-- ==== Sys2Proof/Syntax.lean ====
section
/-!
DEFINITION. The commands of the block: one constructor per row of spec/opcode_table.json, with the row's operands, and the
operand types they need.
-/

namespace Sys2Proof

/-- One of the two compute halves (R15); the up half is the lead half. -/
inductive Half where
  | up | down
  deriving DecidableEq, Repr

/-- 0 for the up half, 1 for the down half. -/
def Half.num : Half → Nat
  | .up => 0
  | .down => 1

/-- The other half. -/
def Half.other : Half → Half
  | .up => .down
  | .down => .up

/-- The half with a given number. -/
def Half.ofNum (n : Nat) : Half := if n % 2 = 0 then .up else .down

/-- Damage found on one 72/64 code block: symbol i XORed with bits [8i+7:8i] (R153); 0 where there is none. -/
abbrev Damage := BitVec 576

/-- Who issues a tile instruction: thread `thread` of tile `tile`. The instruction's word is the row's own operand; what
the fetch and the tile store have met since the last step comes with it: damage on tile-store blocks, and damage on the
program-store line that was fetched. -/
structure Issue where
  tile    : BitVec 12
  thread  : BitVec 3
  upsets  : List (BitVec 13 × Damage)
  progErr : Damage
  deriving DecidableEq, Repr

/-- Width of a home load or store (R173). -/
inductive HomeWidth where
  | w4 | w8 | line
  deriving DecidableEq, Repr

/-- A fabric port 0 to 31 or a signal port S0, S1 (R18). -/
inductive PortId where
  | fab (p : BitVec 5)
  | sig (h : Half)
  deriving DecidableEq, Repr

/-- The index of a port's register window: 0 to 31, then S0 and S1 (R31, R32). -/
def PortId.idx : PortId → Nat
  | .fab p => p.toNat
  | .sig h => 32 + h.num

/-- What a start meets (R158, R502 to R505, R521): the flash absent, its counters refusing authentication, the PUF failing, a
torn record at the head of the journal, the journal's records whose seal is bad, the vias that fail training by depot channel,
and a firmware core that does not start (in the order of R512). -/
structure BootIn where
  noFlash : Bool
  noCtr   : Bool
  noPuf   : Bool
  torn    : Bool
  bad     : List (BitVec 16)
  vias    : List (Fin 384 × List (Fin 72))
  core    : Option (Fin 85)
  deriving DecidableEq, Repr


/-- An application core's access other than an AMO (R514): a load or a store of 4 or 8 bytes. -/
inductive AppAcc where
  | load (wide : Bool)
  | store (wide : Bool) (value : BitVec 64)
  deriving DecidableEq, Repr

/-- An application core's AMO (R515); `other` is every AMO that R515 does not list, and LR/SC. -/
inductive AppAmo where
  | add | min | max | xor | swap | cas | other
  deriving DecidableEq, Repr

══════════════════════════════

- [What this task involves]
From the records above, copy out the line with "progErr : Damage", the line with "h => 32 + h.num", and every line between them, word for word.

- [Solution for this problem]
  progErr : Damage
  deriving DecidableEq, Repr

/-- Width of a home load or store (R173). -/
inductive HomeWidth where
  | w4 | w8 | line
  deriving DecidableEq, Repr

/-- A fabric port 0 to 31 or a signal port S0, S1 (R18). -/
inductive PortId where
  | fab (p : BitVec 5)
  | sig (h : Half)
  deriving DecidableEq, Repr

/-- The index of a port's register window: 0 to 31, then S0 and S1 (R31, R32). -/
def PortId.idx : PortId → Nat
  | .fab p => p.toNat
  | .sig h => 32 + h.num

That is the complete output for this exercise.